L’IA supprime déjà des emplois : 1 travailleur sur 5 dit avoir été remplacé — êtes‑vous concerné ?
Un récent sondage mené auprès de 2 000 travailleurs américains par Epoch AI et Ipsos jette une ombre sur la rhétorique dominante selon laquelle l’intelligence artificielle (IA) « augmente la productivité sans supprimer d’emplois ». Les chiffres sont nets : 20 % des salariés déclarent que l’IA a déjà remplacé une partie de leur travail, tandis que seulement 15 % estiment que l’IA leur a permis d’obtenir de nouvelles tâches ou postes. Ces données invitent à un examen sérieux — économique et politique — des transformations en cours sur le marché du travail.
Que disent précisément les chiffres ?
Selon le sondage, une personne sur cinq affirme que l’IA a déjà pris en charge des tâches qu’elle accomplissait auparavant. À l’inverse, une part plus faible signale la création nette de nouvelles missions liées à l’IA. Au-delà des pourcentages, c’est la dynamique qui interpelle : nous ne sommes plus seulement dans des gains marginaux de productivité, mais dans des réaffectations de fonctions réelles qui modèlent l’organisation du travail.
Deux narratifs s’opposent
Le débat public oppose deux visions. La première soutient que l’IA « augmente » le travail humain : elle automatise les tâches pénibles, laisse aux humains le travail à plus forte valeur ajoutée, et — à terme — crée de nouvelles opportunités. La seconde affirme que l’IA « remplace » des emplois et réduit l’offre de travail, provoquant des suppressions et une polarisation des compétences. Les données de Epoch AI/Ipsos semblent aujourd’hui donner raison, du moins en partie, à la deuxième hypothèse.

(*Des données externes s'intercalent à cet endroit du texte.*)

-- ==== Sys2Proof/WellFormed.lean ====
section
/-! DEFINITION. Which command terms stand for a legal command word: the operand constraints of R95 that the types of
Syntax.lean do not already enforce. -/

namespace Sys2Proof

/-- R92 step 5 and R93: ASM's output row index is 0..17. The other constraints of R92 (psel not 3, psel not BOTH in TX2,
unused fields zero) cannot be broken by a term of `Instr`. -/
def Instr.wellFormed : Instr → Bool
  | .clr => true
  | .asm row _ => decide (row.toNat ≤ 17)
  | .tx1 => true
  | .tx2 _ => true

end Sys2Proof
end

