-- ==== Sys2Proof/Machine/Step.lean ====
section
/-! DEFINITION. One step of the machine, and the host's way of placing an instruction where the next step fetches it. -/

namespace Sys2Proof.Machine

/-- One step. The agents move one at a time (R9), in this order: a reset event (R270); a running engine, one row of R27; in
IDLE, a presented command word (R39); with no word presented, the host (R209, R224), whose move is nothing when it has no job.
In row grain, which State.reset has, the idle engine takes the row IDLE of R27: it accepts the word, and the rows that follow
are the steps that follow. In command grain it runs the whole command that the word decodes to. Log 1, log 9. -/
def step (s : State) : Host.Outcome State Fault Refusal :=
  if s.resetLine = true then .next (resetEvent s)
  else if s.phase ≠ .idle then engineStep s
  else
    match s.cmdQueue with
    | w :: rest =>
      match s.grain with
      | .row => engineStep s
      | .command => execWord w (s.setQueue rest)
    | [] => .next (hostStep s)

/-- The state with a command word presented to the idle engine ahead of any other, in command grain, so that the next step
accepts it and runs the whole of it: the machine fetches at its command port and nowhere else (R25, R39, R271). Log 1,
log 19. -/
def State.withFetchWord (s : State) (nbits w : Nat) : State :=
  { s with resetLine := false, phase := .idle, grain := .command, cmdQueue := wordOfTable nbits w :: s.cmdQueue }

end Sys2Proof.Machine
end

Des exemples contradictoires dans la vraie vie
Les expériences industrielles récentes sont ambiguës. Certaines firmes ont tenté des remplacements massifs par l’automatisation et l’IA : le résultat n’a pas toujours été celui escompté. Des groupes ont dû réintégrer des salariés après des tests où l’automatisation avait dégradé la productivité ou la qualité de service. Ces retours d’expérience montrent que l’IA, en l’état, n’est pas une promesse universelle de substitution efficace et sans coûts.
La vraie question n’est peut‑être pas celle qu’on pose
Plutôt que de s’interroger seulement sur le nombre d’emplois « créés » ou « supprimés », il est plus pertinent de demander si l’IA réalise les tâches avec la même qualité, la même fiabilité et la même adaptabilité que les humains. L’écart de performance, la fréquence des erreurs, la capacité à gérer l’imprévu et l’impact sur l’expérience client sont des éléments essentiels à mesurer pour évaluer l’effet réel de l’IA sur l’emploi.
Impacts sectoriels et inégalités
Les effets de l’IA ne sont pas uniformes. Certains secteurs et métiers — centres d’appel, traitement de données, tâches administratives routinières — sont plus exposés que d’autres. À l’inverse, les professions nécessitant créativité, jugement complexe, relation humaine ou compétences manuelles hautement qualifiées sont moins directement remplaçables. Ce processus peut accentuer la polarisation du marché du travail et creuser les inégalités salariales et d’employabilité.
Fenêtre politique qui se referme
Des voix d’experts alertent sur la rapidité du changement. Certains responsables de la politique publique estiment que la marge de manœuvre pour réguler, former et protéger les travailleurs se réduit rapidement. Si des rumeurs d’« ajustements » structurels circulent, la capacité des pouvoirs publics à déployer des politiques actives (formation, filet social, adaptation réglementaire) determine largement l’issue sociale de cette transition.
Quelles réponses collectives possibles ?
Points de vigilance pour les entreprises
Les dirigeants doivent évaluer finement le retour sur investissement de l’IA, au‑delà du gain de coûts immédiat. L’IA doit être intégrée avec une attention particulière à la qualité, à l’expérience utilisateur, et à la robustesse opérationnelle. Les épisodes où des entreprises ont annulé des suppressions après des pertes de productivité illustrent que l’automatisation mal calibrée peut se révéler contre‑productive.
Conclusion analytique (sans conclure)
Le sondage Epoch AI/Ipsos montre que l’IA influence déjà le monde du travail — parfois en remplaçant des tâches, parfois en en créant de nouvelles — mais surtout en bouleversant la manière dont sont définis les rôles et les compétences. La question n’est plus seulement technologique : elle est profondément politique et sociale. Les réponses déployées dans les prochaines années — formation, régulation, partage des gains de productivité — détermineront si cette révolution technologique se traduira par un progrès partagé ou par un accroissement des fractures socio‑économiques.